Can you elaborate a bit more on the alternative route from St Jean De Luz to Sitges if the weather turns, please, as I am still worried about the part of the route across Spain if there is snow about.

Rusky

Can you elaborate a bit more on the coach route please,

And just another question before we can fit the stopping places, what do people think the daily milage should be, roughtly, me and Kands think we should try to keep it to around 200, albeit this would mean the trip could take between 4 and 6 days, or should we make a ? run for it to get to the warmer weather, let me know what you think as it is very important


----------



## kijana

Thanks for that, Bob & billym.

Oh well, just have to practice getting in to tight little places. . .

Yes, be good to happen across an mhf person on our way down.

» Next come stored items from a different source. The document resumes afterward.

-- ==== Sys2Proof/Laws/PerInstr.lean ====
section
/-! SUPPORT. One fact of every constructor of `Instr`: the base halfword of its encoding is none of major 0xF, so a chain ends at it
(R27, R35). -/

namespace Sys2Proof.Laws.BaseEndsChain

open Sys2Proof

/-- The base halfword of an encoding does not continue its chain. -/
def Statement (i : Instr) : Prop := ∀ e, i.enc = some e → isPrefixWord e.base.half = false

/-! The major opcode of each layout. -/

theorem major_rrr (m : BitVec 4) (x y z f : BitVec 3) : majorOf (rrr m x y z f) = m := by
  apply BitVec.eq_of_getLsbD_eq
  intro i hi
  simp only [majorOf, rrr, BitVec.getLsbD_extractLsb', BitVec.getLsbD_append, hi, decide_true, Bool.true_and]
  rw [if_neg (by omega), if_neg (by omega), if_neg (by omega), if_neg (by omega)]
  congr 1; omega

theorem major_rrf (m : BitVec 4) (x y : BitVec 3) (f : BitVec 6) : majorOf (rrf m x y f) = m := by
  apply BitVec.eq_of_getLsbD_eq
  intro i hi
  simp only [majorOf, rrf, BitVec.getLsbD_extractLsb', BitVec.getLsbD_append, hi, decide_true, Bool.true_and]
  rw [if_neg (by omega), if_neg (by omega), if_neg (by omega)]
  congr 1; omega

theorem major_imm4 (m : BitVec 4) (x y : BitVec 3) (c : BitVec 2) (v : BitVec 4) : majorOf (((m ++ x ++ y ++ c) ++ v : Half)) = m := by
  apply BitVec.eq_of_getLsbD_eq
  intro i hi
  simp only [majorOf, BitVec.getLsbD_extractLsb', BitVec.getLsbD_append, hi, decide_true, Bool.true_and]
  rw [if_neg (by omega), if_neg (by omega), if_neg (by omega), if_neg (by omega)]
  congr 1; omega

theorem major_imm6 (m : BitVec 4) (x y : BitVec 3) (v : BitVec 6) : majorOf (((m ++ x ++ y) ++ v : Half)) = m := by
  apply BitVec.eq_of_getLsbD_eq
  intro i hi
  simp only [majorOf, BitVec.getLsbD_extractLsb', BitVec.getLsbD_append, hi, decide_true, Bool.true_and]
  rw [if_neg (by omega), if_neg (by omega), if_neg (by omega)]
  congr 1; omega

theorem major_imm9 (m : BitVec 4) (x : BitVec 3) (v : BitVec 9) : majorOf (((m ++ x) ++ v : Half)) = m := by
  apply BitVec.eq_of_getLsbD_eq
  intro i hi
  simp only [majorOf, BitVec.getLsbD_extractLsb', BitVec.getLsbD_append, hi, decide_true, Bool.true_and]
  rw [if_neg (by omega), if_neg (by omega)]
  congr 1; omega

theorem major_imm12 (m : BitVec 4) (v : BitVec 12) : majorOf ((m ++ v : Half)) = m := by
  apply BitVec.eq_of_getLsbD_eq
  intro i hi
  simp only [majorOf, BitVec.getLsbD_extractLsb', BitVec.getLsbD_append, hi, decide_true, Bool.true_and]
  rw [if_neg (by omega)]
  congr 1; omega

theorem major_s (f x : BitVec 3) (k : BitVec 5) : isPrefixWord (sLayout f x k) = false := by
  have h : (majorOf (sLayout f x k)).getLsbD 3 = false := by
    simp only [majorOf, sLayout, BitVec.getLsbD_extractLsb', BitVec.getLsbD_append]
    rfl
  unfold isPrefixWord
  rw [beq_eq_false_iff_ne]
  intro hh; rw [hh] at h; exact absurd h (by decide)

theorem major_h (c : BitVec 3) (k : BitVec 8) : isPrefixWord (hLayout c k) = false := by
  have h : (majorOf (hLayout c k)).getLsbD 3 = false := by
    simp only [majorOf, hLayout, BitVec.getLsbD_extractLsb', BitVec.getLsbD_append]
    rfl
  unfold isPrefixWord
  rw [beq_eq_false_iff_ne]
  intro hh; rw [hh] at h; exact absurd h (by decide)

theorem major_imm8 (m : BitVec 8) (v : BitVec 8) (hm : m.getLsbD 7 = false) : isPrefixWord (m ++ v : Half) = false := by
  have h : (majorOf (m ++ v : Half)).getLsbD 3 = false := by
    simp only [majorOf, BitVec.getLsbD_extractLsb', BitVec.getLsbD_append]
    exact hm
  unfold isPrefixWord
  rw [beq_eq_false_iff_ne]
  intro hh; rw [hh] at h; exact absurd h (by decide)

/-- A major opcode other than 0xF ends the chain. -/
theorem ends {w : Half} {m : BitVec 4} (h : majorOf w = m) (hm : (m == 0xF#4) = false) : isPrefixWord w = false := by
  unfold isPrefixWord; rw [h]; exact hm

I'll keep me ears open for a Romanyesque whistled tune.

Unless this idea takes off!

Cheers

Bruce


----------



## kijana

Great, thanks Enodreven - will look forward to the results of all your labours.

FWIW, I reckon 200 miles per day is top end. Not difficult to drive that long, just seems a shame to rush it & waste all that scenery, potential chilling opportunity, etc. 

I suppose it depends on whether you reckon the destination is more important than the journey!

Bruce


----------



## billym

Enodreven
There are no magic answers to bad weather and snow. From St Jean de Luz I would go to San Sebastian ( which I love ) then A 15 Pamplona Tuleda then A 68 towards the sea. I suppose really that once you are at St. Jean de Luz and the weather is snowy, stay there and party. It is a long drive from there to Sitges but on a good day it is quite do- able


----------



## 88927

Hi all
I have offered to help Brian (Enodreven) with some of the tactical logistics of this venture because it was starting to look as though it was going to stumble and fall. I am working very closely with Brian on this now and he is also getting some very well appreciated help and advice from our more seasoned travellers, thanks guys..... 
We unfortunately cannot join you all on this trip, so much the pity..., however I am more than happy to do what little I can to assist with it.
In order that we get this started off correctly can everyone interested in going to Spain between December 2006 and (say) April 2007 send me a PM with the following information please:

Names (real and site names please).
Starting date that suits you best.
Port of departure
Port of entry into Europe
Return date
Preferred route to Spain (with caviats of course...)
Length / height of unit and whether you will be towing.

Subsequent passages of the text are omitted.